@Andrej api
functions are designed to make it easier to work with remotes repos and especially remote cache of those repos. Say you have your repo at https://github.com/amesar/dbws2
and you added a remote and pushed some files to it:
# Add a remote named "s3" pointing to some amazon s3 bucket and path,
# set it as default, mind `-d`
dvc remote add -d s3 s3://bucket/path
# Push any files added via `dvc add` or `dvc run` to default remote
dvc push
# On a fresh clone or on an outdated working copy,
# this will pull data from a dvc remote.
dvc pull
After that your file.txt
will be stored at s3://bucket/path/b4/1abaf44fdd5f41b0d7c57669c9109a
and you can get it with:
aws s3 cp s3://bucket/path/b4/1abaf44fdd5f41b0d7c57669c9109a file.txt.copy
To get those s3 url you may use dvc.api.get_url("file.txt", repo="https://github.com/amesar/dbws2")

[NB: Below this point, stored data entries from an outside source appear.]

-- ==== Sys2Proof/Machine/Traction.lean ====
section
/-!
DEFINITION. Traction and chopper functions (07): states shared with their engines, letters, the traction watch, the chopper,
sensorless starts.
Choices of the model: log 33, 34, 35.
-/
namespace Sys2Proof.Machine

/-! ### States of a function and its engines -/

/-- What an engine does on entering a state (Table FE-2, R107, R116, R117, R189): a start begins afresh and latches the rotor's angle, leaving the tracking states
forgets the angle, and outside RUNNING and STOPPING its legs are off at stage 1. -/
def State.engineEnter (s : State) (n : Nat) (st : UState) : State :=
  let old := s.ust (U.fe n)
  let s1 := s.setUst (U.fe n) st
  if old = st then s1
  else match st with
    | .running =>
      if old = .stopping then s1 else s1.updE n fun e => { e with first := true, halt := false, outI := 0, calm := 5, pred := none, rotor := (s.reg (R.POSk_ANG (s.posSource n))).toNat }
    | .stopping => s1
    | .armed => s1.updE n fun e => { e with notices := [], seen := if old = .running ∨ old = .stopping then e.seen else false,
                                            hist := if old = .running ∨ old = .stopping then e.hist else [] }
    | .fault => s1.updE n fun e => { e with notices := [], seen := false, hist := [], halt := true, waiting := false }
    | _ => s1.updE n fun e => { e with notices := [], seen := false, hist := [], waiting := false }

/-- The engines of a function other than a machine's in a WIND session take a state; outside RUNNING and STOPPING the legs are
off. An engine whose start state is OFF waits there until its function leaves IDLE. -/
def State.enginesEnter (s : State) (f : Nat) (st : UState) : State :=
  let s1 := s.each ((s.enginesOf f).filter fun n => !(st == .idle && s.ust (U.fe n) == .off)) fun s n => s.engineEnter n st
  if st = .running ∨ st = .stopping then s1 else s1.fnOff f

/-- A traction or HLV function changes state and its engines with it (R183, R236); the missing-phase test of a run ends with it (R193). -/
def State.fnEnter (s : State) (f : Nat) (st : UState) : State :=
  let s1 := (s.setUst (U.fn f) st).updTr f fun t => if st = .armed ∨ st = .fault then { t with miss := [] } else t
  if s1.windLive && f == s1.chgWind then s1 else s1.enginesEnter f st

/-- The primary engine of a function. -/
def State.fnEngine (s : State) (f : Nat) : Nat :=
  match s.enginesOf f with
  | [] => 0
  | n :: _ => (s.pairEngines n).headD n

/-! ### Letters (Table TRA-3) -/

/-- The unit is a function of a role. -/
def State.isRole (s : State) (u : Nat) (roles : List Nat) : Bool := isFn u && roles.contains (s.fnRole (u - 0x10))

/-- A WIND session holds the traction functions of its DC link in IDLE (R207). -/
def State.windBlocks (s : State) (f : Nat) : Bool := s.windLive && s.linkOf f == s.linkOf s.chgWind

/-- TRA_ARM (R183, R186). -/
def specTraArm : LetterSpec where
  units s u := s.isRole u [1]
  legal st := st = .idle
  used := []
  fails s m :=
    let f := fnOf m
    let link := s.linkOf f
    if s.armBlocked f || s.safeHeld || s.linkVolts link < (s.thr 0x0105 link 0 : Rat) || s.windBlocks f then [.eInterlock] else []
  run s m _ := doneWith (s.fnEnter (fnOf m) .armed)

/-- The function's source is a resolver or encoder that is VALID. -/
def State.srcValid (s : State) (f : Nat) : Bool :=
  let src := s.posSource (s.fnEngine f)
  src < 4 && s.flag (R.POSk_STAT src) F.POSk_STAT_VALID

/-- Sensorless fallback is enabled, or the function has no position source (R190). -/
def State.mayObserve (s : State) (f : Nat) : Bool := s.posSource (s.fnEngine f) == 4 || s.thr 0x0127 f 0 == 1

/-- TRA_RUN (R189, R190): synchronised at once where the source is VALID, else the sensorless start in OBSERVE. -/
def specTraRun : LetterSpec where
  units s u := s.isRole u [1]
  legal st := st = .armed
  used := []
  fails s m := if s.srcValid (fnOf m) || s.mayObserve (fnOf m) then [] else [.eInterlock]
  opens _ _ := true
  run s m k :=
    let f := fnOf m
    let s1 := s.fnEnter f .running
    if s.srcValid f then
      acceptedWith ((s1.updTr f fun t => { t with phase := 0, path := 0, tEff := 0, sensorless := false }).hwFinish k .done [0])
    else acceptedWith (s1.updTr f fun t => { t with phase := 1, path := 0, tEff := 0, sensorless := false, freq := 0, vec := 0 })

/-- TRA_TORQUE (R186, R187): the torque of record and its ramp. -/
def specTraTorque : LetterSpec where
  units s u := s.isRole u [1]
  legal st := st = .armed || st = .running
  used := [(16, 23)]
  fails s m :=
    let f := fnOf m
    let t := m.i32 16
    let ramp := m.u32 20
    let p : Rat := (t : Rat) / 65536 * s.mechSpeed (s.fnEngine f)
    let draw := (s.reg (R.LDG_EDf f)).toNat
    let ret := (s.reg (R.LDG_ERf f)).toNat
    (if s.thr 0x0120 f 0 * 65536 < absI t || (ramp ≠ 0 && (ramp < 65536 || 655360000 < ramp)) then [.eRange] else []) ++
    (if p < -(ret : Rat) || (draw : Rat) < p || (draw = 0 && ret = 0 && t ≠ 0) then [.eBudget] else [])
  run s m _ :=
    (s.updTr (fnOf m) fun t => { t with torque := m.i32 16, ramp := (m.u32 20 : Nat) }, .done (leBytes 4 (m.u32 16)) none)

/-- TRA_STOP (R184). -/
def specTraStop : LetterSpec where
  units s u := s.isRole u [1]
  legal st := st = .running
  used := []
  opens _ _ := true
  run s m _ := acceptedWith (s.fnEnter (fnOf m) .stopping)

/-- TRA_DISARM (R186, R187). -/
def specTraDisarm : LetterSpec where
  units s u := s.isRole u [1]
  legal st := st = .armed
  used := []
  fails s m := if s.ascPref (fnOf m) then [.eInterlock] else []
  run s m _ := doneWith ((s.fnEnter (fnOf m) .idle).updTr (fnOf m) fun t => { t with torque := 0, tEff := 0, phase := 0, sensorless := false })

/-- The chopper's resistance in ohms. -/
def State.chopOhms (s : State) (f : Nat) : Rat := (s.thr 0x0112 f 1000 : Rat) / 1000
/-- The chopper's current in A by the latest result of its channel (R199). -/
def State.chopAmps (s : State) (f : Nat) : Rat := s.rndQ (s.thrN 0x0113 f 0x40) * (s.thr 0x0116 f 0 : Rat) / 10

/-- A traction or chopper fault cause persists (Table TRA-7). -/
def State.traPersists (s : State) (f : Nat) : Bool :=
  let t := s.tr f
  let link := s.linkOf f
  match t.cause with
  | 1 => (s.fnLegs f).any fun n => s.latchOf n != 0
  | 2 => (s.enginesOf f).any s.feCausePersists
  | 3 => s.ovNow link
  | 4 => !s.driveEn
  | 7 => decide ((s.thr 0x0124 f 900 : Rat) / 1000 * s.linkVolts link < (t.lastE : Rat) / 65536)
  | 11 => s.ssmPat f != 4 && decide (s.linkVolts link / (4 * s.chopOhms f) < s.chopAmps f)
  | 12 => s.safeHeld
  | _ => false

/-- The SSM holds an ASC pattern on the function while ASC_PREF is 1 (R203). -/
def State.ascHeld (s : State) (f : Nat) : Bool := (s.ssmPat f == 2 || s.ssmPat f == 3) && s.ascPref f

/-- TRA_CLEAR (R203, R185): the function and its engines return to IDLE, the pattern is released; a chopper no longer starts by itself. -/
def specTraClear : LetterSpec where
  units s u := s.isRole u [1, 6]
  legal st := st = .fault
  used := []
  fails s m := if s.traPersists (fnOf m) || s.legsBad (fnOf m) || s.ascHeld (fnOf m) then [.eInterlock] else []
  run s m _ :=
    let f := fnOf m
    let s1 := (s.each (s.enginesOf f) fun s n => s.feClear n).fnEnter f .idle
    doneWith ((s1.updTr f fun t =>
      { t with cause := 0, badPos := 0xFF, detected := false, openAt := none, shortAt := none, phase := 0, sensorless := false,
               auto := t.auto || s.fnRole f == 6 }).ssmFreeFn f)

/-- CHOP_RUN (R185). -/
def specChopRun : LetterSpec where
  units s u := s.isRole u [6]
  legal st := st = .idle
  used := []
  fails s m := if s.armBlocked (fnOf m) || s.safeHeld then [.eInterlock] else []
  run s m _ := doneWith ((s.setUst m.unit .running).updTr (fnOf m) fun t => { t with auto := true })

/-- CHOP_HALT (R185). -/
def specChopHalt : LetterSpec where
  units s u := s.isRole u [6]
  legal st := st = .running
  used := []
  fails s m :=
    let link := s.linkOf (fnOf m)
    if s.functions.any fun g => s.fnRole g == 1 && s.linkOf g == link && (s.ust (U.fn g) == .running || s.ust (U.fn g) == .stopping)
    then [.eInterlock] else []
  run s m _ := doneWith (((s.setUst m.unit .idle).fnOff (fnOf m)).updTr (fnOf m) fun t => { t with duty := 0 })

you can also use dvc.api.open()
or dvc.api.read()
.
The reason all these doesn’t work for you is that your remote is not set properly, looking at your .dvc/config
file I can see that you are trying to use git url as your remote, which won’t work. The idea behind dvc remotes is that you want to store your big files separetely from your git versioned things, i.e. some cloud storage, some server via SSH or simply in a separate local dir (bigger drive, network share or whatever).
I showed the basic usage, i.e. dvc remote add -d ...
, dvc push
and dvc pull
higher, but you can read more about here:
The last ones goes about all the remote types we support.
BTW, we are still refining our api so you might keep your dvc version fresh. Doc-strings are also being discussed, so any input is welcome. I hope this will help you make it work, don’t hesitate to get back to us otherwise.
P.S. The rev
argument in all api function is git revision, i.e. a branch name, a tag or a commit sha.